Jessica Hekman, Mark Hahnel, Dave Munger, Anton Zuiker and myself made the site simple, using an existing Wodpress theme, purposefully leaving off the various bells and whistles to make the site as clean-looking and easy to understand and navigate as possible. There is a blog (not used much these days), some information about ScienceOnline, Open Laboratory and the concept of blog carnivals, and the rest is just a simple aggregator of RSS feeds from major blogging networks, science news blogs and sites, biggest group blogs, and science writing student blogs.
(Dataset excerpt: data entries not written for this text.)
/-- The kinds each accessor belongs to, as the spec prints them (30_encoding.md R130): the read-backs (43_fixed_commands.md
R262 to R286, 42_register_access.md R237, 44_variable_commands.md R334, R344), then the decoders (45_decoders.md R375 to R381,
42_register_access.md R236, 44_variable_commands.md R345). `packet_type` is both. The typed form of `value` has a register for an
operand and is not listed. -/
def accessorTable : List (Accessor × List Kind) :=
  [(.mask, [.clearIrqStatus]), (.config, [.setStandby, .setSleep]), (.timeout, [.setRx, .setTx]),
    (.freqWord, [.setRfFrequency]), (.packetType, [.setPacketType, .getPacketType]), (.sf, [.setModulationParamsLora]),
    (.bw, [.setModulationParamsLora]), (.cr, [.setModulationParamsLora]),
    (.lowDataRateOptimize, [.setModulationParamsLora]), (.preambleLength, [.setPacketParams]),
    (.headerType, [.setPacketParams]), (.payloadLength, [.setPacketParams]), (.crcOn, [.setPacketParams]),
    (.invertIq, [.setPacketParams]), (.power, [.setTxParams]), (.rampTime, [.setTxParams]),
    (.txBase, [.setBufferBaseAddress]), (.rxBase, [.setBufferBaseAddress])] ++
  [(.irqMask, [.setDioIrqParams]), (.dio1Mask, [.setDioIrqParams]), (.dio2Mask, [.setDioIrqParams]),
    (.dio3Mask, [.setDioIrqParams]), (.symbNum, [.setLoraSymbNumTimeout]), (.enable, [.setDio2AsRfSwitchCtrl]),
    (.voltage, [.setDio3AsTcxoCtrl]), (.delay, [.setDio3AsTcxoCtrl]), (.address, [.writeRegister, .readRegister]),
    (.rawValue, [.writeRegister]), (.dataLength, [.writeBuffer, .readBuffer]), (.offset, [.writeBuffer, .readBuffer]),
    (.payload, [.writeBuffer])] ++
  [(.value, [.readRegister]), (.data, [.readBuffer]), (.status, [.getStatus]), (.chipMode, [.getStatus]),
    (.commandStatus, [.getStatus]), (.irqStatus, [.getIrqStatus]), (.payloadLengthRx, [.getRxBufferStatus]),
    (.rxStartBufferPointer, [.getRxBufferStatus]), (.rssiPkt, [.getPacketStatusLora]), (.snrPkt, [.getPacketStatusLora]),
    (.signalRssiPkt, [.getPacketStatusLora]), (.opError, [.getDeviceErrors]), (.nbPktReceived, [.getStatsLora]),
    (.nbPktCrcError, [.getStatsLora]), (.nbPktHeaderErr, [.getStatsLora])]

/-- A frame of `n` bytes has the length of kind `k`: the outbound length of a fixed kind, the header at least of a variable one
(30_encoding.md R101, R110, R117). -/
def hasLengthOf (k : Kind) (n : Nat) : Prop :=
  (∀ m, fixedCap k = some m → n = m) ∧ ∀ hdr, headerBytes k = some hdr → hdr ≤ n

/-- A field value fits the field it is written to: any Boolean, or a natural below `2^wd` (40_bitfield_codec.md R149). -/
def fitsField (p : FieldPlace) : FieldVal → Prop
  | .flag _ => p.ty = .bool
  | .uint n => p.ty = .uint ∧ n < 2 ^ p.width

/-- Operation `op` on slot `h` belongs to the kinds `ks`: on another kind it is refused WRONG_KIND, on one of them it raises
IN_FLIGHT_ACCESS while in flight (60_exceptions.md section 2). -/
def OnlyOn (ks : List Kind) (op : HostOp) (nm : OpName) (h : Handle) (s : State) : Prop :=
  ∀ sl, s.fault = none → s.slotAt h = some sl →
    (sl.kind ∉ ks → runHostOp op s = .next { s with fault := some ⟨.wrongKind, some h, .nothing⟩ }) ∧
    (sl.kind ∈ ks → sl.phase.isInFlight = true →
      runHostOp op s = .next { s with fault := some ⟨.inFlightAccess, some h, .operation nm⟩ })

end Sys2Proof.Machine

open Sys2Proof Sys2Proof.Machine

/-! ## Encoding -/

/-- Decoding the frame of a well-formed instruction gives it back, operands and all (30_encoding.md sections 2 and 3; the
layout is any legal one, log entry 3; the codes are log entry 4; the capacity of a variable frame is log entry 30). -/
def Obligations.DecodeOfEncodeIsTheInstruction : Prop :=
  ∀ (cfg : Config) (i : Instr), configOk cfg = true → i.wellFormed cfg = true →
    decode cfg (encode cfg i) = .ok i

/-- Whatever the decoder answers is well-formed, its frame is as long as the one it came from, and that frame decodes to it
again (under any legal layout, log entries 3 and 31; the codes are log entry 4). That this length holds of a variable frame too is
the model's choice: its capacity is its number of bytes (log entry 30). A frame that begins with the opcode of a kind decodes to
an instruction of that kind exactly when it has the kind's length, whatever its other bytes (the decoder's leniency is log entry
13); one of another length, or of no byte, is refused at the port by name (log entries 24 and 29). -/
def Obligations.DecodedInstructionIsWellFormed : Prop :=
  (∀ (cfg : Config) (frame : List Byte) (i : Instr), configOk cfg = true → decode cfg frame = .ok i →
    i.wellFormed cfg = true ∧ frame.length = (encode cfg i).length ∧ decode cfg (encode cfg i) = .ok i) ∧
  (∀ (cfg : Config) (k : Kind) (rest : List Byte),
    (hasLengthOf k (rest.length + 1) → ∃ i, decode cfg (opcodeOf k :: rest) = .ok i ∧ kindOf i = k) ∧
    (¬ hasLengthOf k (rest.length + 1) → decode cfg (opcodeOf k :: rest) = .error (.badLength k (rest.length + 1)))) ∧
  ∀ (s : State), s.fault = none →
    runHostOp (.constructFrame []) s = .refused (.badFrame .emptyFrame) ∧
    ∀ (k : Kind) (rest : List Byte), ¬ hasLengthOf k (rest.length + 1) →
      runHostOp (.constructFrame (opcodeOf k :: rest)) s = .refused (.badFrame (.badLength k (rest.length + 1)))

/-- 30_encoding.md R110: the table names all 28 kinds, its opcodes and lengths are the model's, and the frame of every
well-formed instruction begins with the opcode of its kind, has the outbound length of a fixed kind, and holds the header of
a variable one. -/
def Obligations.OpcodeTableIsTheTableOfR110 : Prop :=
  (∀ row ∈ opcodeTableR110, (opcodeOf row.1).toNat = row.2.1 ∧ fixedCap row.1 = row.2.2.1 ∧ headerBytes row.1 = row.2.2.2) ∧
    (∀ k : Kind, k ∈ opcodeTableR110.map Prod.fst) ∧ opcodeTableR110.length = 28 ∧
    ∀ (cfg : Config) (i : Instr), i.wellFormed cfg = true →
      (encode cfg i).head? = some (opcodeOf (kindOf i)) ∧
        (∀ n, fixedCap (kindOf i) = some n → (encode cfg i).length = n) ∧
        ∀ hdr, headerBytes (kindOf i) = some hdr → hdr ≤ (encode cfg i).length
It is often hard to determine how to classify a site - is it a network, a collective, an aggregator, a group blog, a news blog, or something else, so the classification we used is somewhat ad hoc and capricious. Once you start using it, you will become familiar with it and will know where to look for what.

The site is particularly useful for people like me - managing a blog network and wanting to see what the other networks are doing - and for the media, to get just a daily snapshot, without having to spend hours participating in what thousands of blogs are discussing. The issue is not that of quality (nobody says these are the best), or complete coverage, just a representative sample that is useful for someone who needs to take a quick look every now and then.

The team has moved on to developing ScienceSeeker.org with much more energy, and we do not plan to do much more development of Scienceblogging.org any more, although we occasionally take a look, add a new network and such. Still, even without much development, the simplicity of the site and representativeness of the blog sampling can keep the site useful for years to come. I hope you bookmark the site and check it out every now and then.